WHAT THE TASK REQUIRES: Beginning with the first line and ending with the one containing "pairing : ∀", copy the lines of the listing below exactly; omit everything else.

/---

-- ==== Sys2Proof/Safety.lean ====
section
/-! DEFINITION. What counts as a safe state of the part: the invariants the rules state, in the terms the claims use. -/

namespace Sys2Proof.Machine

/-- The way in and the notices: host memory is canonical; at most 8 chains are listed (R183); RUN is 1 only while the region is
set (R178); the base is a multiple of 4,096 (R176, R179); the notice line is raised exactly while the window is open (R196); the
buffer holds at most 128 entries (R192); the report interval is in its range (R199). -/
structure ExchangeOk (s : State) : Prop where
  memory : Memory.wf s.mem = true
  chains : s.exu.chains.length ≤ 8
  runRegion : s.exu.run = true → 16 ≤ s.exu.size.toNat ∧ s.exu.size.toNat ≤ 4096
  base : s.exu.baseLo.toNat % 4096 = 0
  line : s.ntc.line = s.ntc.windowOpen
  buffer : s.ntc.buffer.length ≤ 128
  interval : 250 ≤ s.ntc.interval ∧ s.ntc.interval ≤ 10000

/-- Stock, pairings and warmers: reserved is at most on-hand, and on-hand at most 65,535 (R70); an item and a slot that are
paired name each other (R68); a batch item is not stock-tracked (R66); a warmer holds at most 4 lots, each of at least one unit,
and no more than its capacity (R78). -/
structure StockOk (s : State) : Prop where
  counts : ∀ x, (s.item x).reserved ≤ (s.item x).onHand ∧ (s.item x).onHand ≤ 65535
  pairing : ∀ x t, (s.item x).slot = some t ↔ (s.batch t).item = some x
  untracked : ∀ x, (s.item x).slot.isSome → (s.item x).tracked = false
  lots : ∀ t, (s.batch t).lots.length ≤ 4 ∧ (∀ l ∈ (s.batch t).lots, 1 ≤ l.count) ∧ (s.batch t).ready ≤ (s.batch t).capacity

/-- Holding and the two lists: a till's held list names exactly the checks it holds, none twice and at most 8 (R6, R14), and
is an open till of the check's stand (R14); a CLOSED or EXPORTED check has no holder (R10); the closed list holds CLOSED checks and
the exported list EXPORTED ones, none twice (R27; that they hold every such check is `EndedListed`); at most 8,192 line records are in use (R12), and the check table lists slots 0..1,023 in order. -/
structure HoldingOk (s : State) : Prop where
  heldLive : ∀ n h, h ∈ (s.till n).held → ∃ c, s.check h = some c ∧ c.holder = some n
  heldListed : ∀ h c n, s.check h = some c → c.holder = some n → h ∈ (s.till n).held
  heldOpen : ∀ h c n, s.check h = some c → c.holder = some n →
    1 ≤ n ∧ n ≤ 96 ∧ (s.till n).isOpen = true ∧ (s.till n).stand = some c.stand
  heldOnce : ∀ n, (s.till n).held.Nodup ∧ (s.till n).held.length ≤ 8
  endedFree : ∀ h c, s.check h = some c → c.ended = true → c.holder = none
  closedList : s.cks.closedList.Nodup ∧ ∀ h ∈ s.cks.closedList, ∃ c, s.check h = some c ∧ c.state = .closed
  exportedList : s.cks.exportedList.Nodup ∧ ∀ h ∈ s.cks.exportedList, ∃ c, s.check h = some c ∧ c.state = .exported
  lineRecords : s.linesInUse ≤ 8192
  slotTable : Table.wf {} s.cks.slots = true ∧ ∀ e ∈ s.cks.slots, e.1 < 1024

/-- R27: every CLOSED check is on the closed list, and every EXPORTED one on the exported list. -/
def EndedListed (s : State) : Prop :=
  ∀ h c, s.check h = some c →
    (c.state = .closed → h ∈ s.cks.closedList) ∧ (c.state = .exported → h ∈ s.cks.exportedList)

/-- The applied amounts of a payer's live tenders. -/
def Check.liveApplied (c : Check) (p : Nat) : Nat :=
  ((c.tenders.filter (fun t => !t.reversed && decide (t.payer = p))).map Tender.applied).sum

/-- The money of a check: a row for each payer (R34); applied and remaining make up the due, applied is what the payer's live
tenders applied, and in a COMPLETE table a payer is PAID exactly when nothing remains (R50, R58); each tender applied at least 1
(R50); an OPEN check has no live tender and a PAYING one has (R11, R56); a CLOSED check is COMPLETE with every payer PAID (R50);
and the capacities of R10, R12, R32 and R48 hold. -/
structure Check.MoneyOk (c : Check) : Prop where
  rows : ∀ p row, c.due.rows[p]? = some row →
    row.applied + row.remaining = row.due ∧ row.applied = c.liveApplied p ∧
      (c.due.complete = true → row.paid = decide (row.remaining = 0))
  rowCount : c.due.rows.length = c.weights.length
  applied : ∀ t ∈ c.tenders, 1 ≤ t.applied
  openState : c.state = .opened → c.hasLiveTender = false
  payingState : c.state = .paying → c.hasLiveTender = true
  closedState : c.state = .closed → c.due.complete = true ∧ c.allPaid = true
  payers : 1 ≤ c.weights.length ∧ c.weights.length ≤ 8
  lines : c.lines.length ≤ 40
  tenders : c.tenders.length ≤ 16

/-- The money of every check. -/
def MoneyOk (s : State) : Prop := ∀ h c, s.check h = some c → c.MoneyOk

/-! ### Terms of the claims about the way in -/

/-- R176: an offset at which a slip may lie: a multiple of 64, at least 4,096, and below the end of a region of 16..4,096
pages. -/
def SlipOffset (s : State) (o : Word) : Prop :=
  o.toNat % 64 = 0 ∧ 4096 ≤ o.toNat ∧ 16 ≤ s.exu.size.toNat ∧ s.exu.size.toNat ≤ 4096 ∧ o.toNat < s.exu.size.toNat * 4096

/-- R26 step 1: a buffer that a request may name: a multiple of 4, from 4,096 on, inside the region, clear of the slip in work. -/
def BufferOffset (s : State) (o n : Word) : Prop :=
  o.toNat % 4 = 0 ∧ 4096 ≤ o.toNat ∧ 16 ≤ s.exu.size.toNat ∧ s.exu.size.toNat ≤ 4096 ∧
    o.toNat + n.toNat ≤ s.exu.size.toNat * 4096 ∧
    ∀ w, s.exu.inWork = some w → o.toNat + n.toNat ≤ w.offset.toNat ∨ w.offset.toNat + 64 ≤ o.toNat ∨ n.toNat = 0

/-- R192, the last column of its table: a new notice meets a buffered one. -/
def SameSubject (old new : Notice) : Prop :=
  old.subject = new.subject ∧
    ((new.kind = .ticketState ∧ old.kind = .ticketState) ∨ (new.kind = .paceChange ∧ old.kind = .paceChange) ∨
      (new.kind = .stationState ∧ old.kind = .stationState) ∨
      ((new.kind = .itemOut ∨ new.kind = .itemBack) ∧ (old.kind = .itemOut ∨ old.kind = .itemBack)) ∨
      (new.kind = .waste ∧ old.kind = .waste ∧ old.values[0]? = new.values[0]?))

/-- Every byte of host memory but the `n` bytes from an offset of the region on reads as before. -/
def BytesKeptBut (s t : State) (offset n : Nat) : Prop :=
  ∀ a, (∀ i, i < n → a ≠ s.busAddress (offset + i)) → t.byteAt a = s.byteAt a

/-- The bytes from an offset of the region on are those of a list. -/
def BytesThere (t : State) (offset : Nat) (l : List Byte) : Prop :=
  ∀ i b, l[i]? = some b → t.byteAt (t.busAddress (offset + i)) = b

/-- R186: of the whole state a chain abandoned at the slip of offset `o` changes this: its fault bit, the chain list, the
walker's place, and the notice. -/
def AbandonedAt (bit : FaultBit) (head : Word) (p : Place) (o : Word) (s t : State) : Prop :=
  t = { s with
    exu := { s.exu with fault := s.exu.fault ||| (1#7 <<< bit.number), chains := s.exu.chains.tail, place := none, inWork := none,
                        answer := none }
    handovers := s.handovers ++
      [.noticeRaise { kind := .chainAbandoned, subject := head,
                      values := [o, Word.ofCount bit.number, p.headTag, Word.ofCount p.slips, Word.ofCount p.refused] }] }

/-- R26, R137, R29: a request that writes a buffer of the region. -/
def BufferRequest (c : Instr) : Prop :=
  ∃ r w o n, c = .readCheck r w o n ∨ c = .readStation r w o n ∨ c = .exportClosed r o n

\---

RESULT BELOW:
-- ==== Sys2Proof/Safety.lean ====
section
/-! DEFINITION. What counts as a safe state of the part: the invariants the rules state, in the terms the claims use. -/

namespace Sys2Proof.Machine

/-- The way in and the notices: host memory is canonical; at most 8 chains are listed (R183); RUN is 1 only while the region is
set (R178); the base is a multiple of 4,096 (R176, R179); the notice line is raised exactly while the window is open (R196); the
buffer holds at most 128 entries (R192); the report interval is in its range (R199). -/
structure ExchangeOk (s : State) : Prop where
  memory : Memory.wf s.mem = true
  chains : s.exu.chains.length ≤ 8
  runRegion : s.exu.run = true → 16 ≤ s.exu.size.toNat ∧ s.exu.size.toNat ≤ 4096
  base : s.exu.baseLo.toNat % 4096 = 0
  line : s.ntc.line = s.ntc.windowOpen
  buffer : s.ntc.buffer.length ≤ 128
  interval : 250 ≤ s.ntc.interval ∧ s.ntc.interval ≤ 10000

/-- Stock, pairings and warmers: reserved is at most on-hand, and on-hand at most 65,535 (R70); an item and a slot that are
paired name each other (R68); a batch item is not stock-tracked (R66); a warmer holds at most 4 lots, each of at least one unit,
and no more than its capacity (R78). -/
structure StockOk (s : State) : Prop where
  counts : ∀ x, (s.item x).reserved ≤ (s.item x).onHand ∧ (s.item x).onHand ≤ 65535
  pairing : ∀ x t, (s.item x).slot = some t ↔ (s.batch t).item = some x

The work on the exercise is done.